-- Raw data follows --

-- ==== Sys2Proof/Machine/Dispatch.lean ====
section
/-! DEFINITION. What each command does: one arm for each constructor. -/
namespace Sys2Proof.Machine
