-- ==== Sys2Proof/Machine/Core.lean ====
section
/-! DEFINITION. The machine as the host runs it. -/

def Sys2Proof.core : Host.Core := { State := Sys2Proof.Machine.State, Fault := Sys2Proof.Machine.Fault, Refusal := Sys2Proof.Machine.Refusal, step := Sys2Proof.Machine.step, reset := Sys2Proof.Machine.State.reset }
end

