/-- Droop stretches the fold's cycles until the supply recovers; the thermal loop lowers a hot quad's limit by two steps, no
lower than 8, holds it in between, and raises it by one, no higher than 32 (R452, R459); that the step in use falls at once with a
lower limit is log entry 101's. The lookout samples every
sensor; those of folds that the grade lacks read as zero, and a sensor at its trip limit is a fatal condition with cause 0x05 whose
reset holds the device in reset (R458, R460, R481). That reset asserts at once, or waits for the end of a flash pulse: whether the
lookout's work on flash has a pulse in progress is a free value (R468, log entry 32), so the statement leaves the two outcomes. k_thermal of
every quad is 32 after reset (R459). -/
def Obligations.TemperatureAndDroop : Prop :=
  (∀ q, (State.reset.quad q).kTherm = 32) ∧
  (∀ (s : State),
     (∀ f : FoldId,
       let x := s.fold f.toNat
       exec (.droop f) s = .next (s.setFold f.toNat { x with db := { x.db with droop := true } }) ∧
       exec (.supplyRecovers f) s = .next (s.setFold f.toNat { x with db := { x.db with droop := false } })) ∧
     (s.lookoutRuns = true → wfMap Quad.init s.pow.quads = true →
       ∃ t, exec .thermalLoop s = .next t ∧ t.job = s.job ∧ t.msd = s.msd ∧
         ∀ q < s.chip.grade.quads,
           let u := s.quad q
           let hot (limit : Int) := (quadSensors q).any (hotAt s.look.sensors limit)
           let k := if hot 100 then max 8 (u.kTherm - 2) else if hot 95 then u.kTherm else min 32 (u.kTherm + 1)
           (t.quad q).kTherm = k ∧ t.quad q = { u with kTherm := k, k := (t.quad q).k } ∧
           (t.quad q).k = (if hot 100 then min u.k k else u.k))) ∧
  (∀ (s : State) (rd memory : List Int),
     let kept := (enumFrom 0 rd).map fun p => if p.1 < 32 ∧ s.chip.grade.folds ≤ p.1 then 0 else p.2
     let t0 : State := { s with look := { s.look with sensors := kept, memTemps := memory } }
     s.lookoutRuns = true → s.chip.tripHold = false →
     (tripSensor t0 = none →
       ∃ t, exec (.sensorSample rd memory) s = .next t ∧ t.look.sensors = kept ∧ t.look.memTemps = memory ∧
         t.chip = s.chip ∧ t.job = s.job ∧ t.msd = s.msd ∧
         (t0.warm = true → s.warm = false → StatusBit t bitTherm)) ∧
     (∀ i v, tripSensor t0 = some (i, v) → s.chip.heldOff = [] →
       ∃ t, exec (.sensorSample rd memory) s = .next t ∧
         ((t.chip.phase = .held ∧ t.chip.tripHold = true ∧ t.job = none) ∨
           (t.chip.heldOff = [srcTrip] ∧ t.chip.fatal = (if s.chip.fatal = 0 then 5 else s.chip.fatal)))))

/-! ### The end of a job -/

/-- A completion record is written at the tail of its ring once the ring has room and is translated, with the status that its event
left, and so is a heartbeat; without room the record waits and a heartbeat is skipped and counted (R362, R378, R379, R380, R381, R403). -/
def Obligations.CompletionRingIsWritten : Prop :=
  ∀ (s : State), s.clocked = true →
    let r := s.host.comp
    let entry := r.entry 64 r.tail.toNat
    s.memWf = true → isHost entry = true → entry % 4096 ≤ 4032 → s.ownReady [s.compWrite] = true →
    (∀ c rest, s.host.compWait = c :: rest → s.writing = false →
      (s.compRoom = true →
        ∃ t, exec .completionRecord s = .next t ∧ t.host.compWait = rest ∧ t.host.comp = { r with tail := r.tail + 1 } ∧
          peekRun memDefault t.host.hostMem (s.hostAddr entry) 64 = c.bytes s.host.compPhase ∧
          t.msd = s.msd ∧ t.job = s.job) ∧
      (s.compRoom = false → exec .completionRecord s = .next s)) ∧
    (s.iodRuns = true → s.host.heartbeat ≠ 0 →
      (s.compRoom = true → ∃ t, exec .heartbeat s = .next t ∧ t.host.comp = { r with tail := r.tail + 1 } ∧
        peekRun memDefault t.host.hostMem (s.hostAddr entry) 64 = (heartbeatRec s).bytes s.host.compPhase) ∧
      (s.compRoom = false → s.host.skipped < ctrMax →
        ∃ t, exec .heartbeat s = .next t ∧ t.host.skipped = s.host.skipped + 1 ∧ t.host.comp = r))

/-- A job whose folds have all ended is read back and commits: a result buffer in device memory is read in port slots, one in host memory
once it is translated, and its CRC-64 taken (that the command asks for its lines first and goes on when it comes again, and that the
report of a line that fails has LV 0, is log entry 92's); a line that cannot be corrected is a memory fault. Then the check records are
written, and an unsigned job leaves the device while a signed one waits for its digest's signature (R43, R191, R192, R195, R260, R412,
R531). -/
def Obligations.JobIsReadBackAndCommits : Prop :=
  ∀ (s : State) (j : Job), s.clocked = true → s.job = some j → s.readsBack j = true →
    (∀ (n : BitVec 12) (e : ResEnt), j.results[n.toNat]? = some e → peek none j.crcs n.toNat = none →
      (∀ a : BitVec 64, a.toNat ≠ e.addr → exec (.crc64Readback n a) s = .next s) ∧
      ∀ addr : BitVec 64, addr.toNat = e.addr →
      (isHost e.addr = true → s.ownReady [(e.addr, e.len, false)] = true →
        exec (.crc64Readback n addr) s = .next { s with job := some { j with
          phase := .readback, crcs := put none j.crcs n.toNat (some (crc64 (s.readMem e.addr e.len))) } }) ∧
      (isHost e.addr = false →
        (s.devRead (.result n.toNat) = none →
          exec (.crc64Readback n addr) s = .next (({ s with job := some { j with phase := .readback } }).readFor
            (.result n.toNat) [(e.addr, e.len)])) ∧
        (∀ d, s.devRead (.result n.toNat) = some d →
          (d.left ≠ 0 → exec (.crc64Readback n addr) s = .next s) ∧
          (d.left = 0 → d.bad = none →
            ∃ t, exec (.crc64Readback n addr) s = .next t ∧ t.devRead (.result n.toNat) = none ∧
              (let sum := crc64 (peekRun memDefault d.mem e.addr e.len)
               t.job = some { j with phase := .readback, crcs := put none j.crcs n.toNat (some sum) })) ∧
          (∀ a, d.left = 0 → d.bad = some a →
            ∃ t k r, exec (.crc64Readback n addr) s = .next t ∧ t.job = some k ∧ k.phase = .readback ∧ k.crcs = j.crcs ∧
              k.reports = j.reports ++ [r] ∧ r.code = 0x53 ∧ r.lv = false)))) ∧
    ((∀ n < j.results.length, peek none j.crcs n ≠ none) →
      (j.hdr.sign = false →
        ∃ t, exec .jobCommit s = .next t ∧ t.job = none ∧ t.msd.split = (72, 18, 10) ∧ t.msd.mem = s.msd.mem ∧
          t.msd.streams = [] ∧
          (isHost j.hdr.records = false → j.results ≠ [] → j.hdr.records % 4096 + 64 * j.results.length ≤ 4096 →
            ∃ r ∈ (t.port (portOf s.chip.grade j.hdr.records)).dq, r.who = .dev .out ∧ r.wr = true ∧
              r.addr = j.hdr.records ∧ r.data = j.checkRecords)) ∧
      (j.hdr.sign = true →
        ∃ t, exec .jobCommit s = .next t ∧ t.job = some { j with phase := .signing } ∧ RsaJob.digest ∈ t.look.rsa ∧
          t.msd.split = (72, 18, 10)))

-- Raw data concluded --

• [Prompt]: If a line in the records contains the word "ownReady", copy it out.

• [Solved problem]:
    s.memWf = true → isHost entry = true → entry % 4096 ≤ 4032 → s.ownReady [s.compWrite] = true →
      (isHost e.addr = true → s.ownReady [(e.addr, e.len, false)] = true →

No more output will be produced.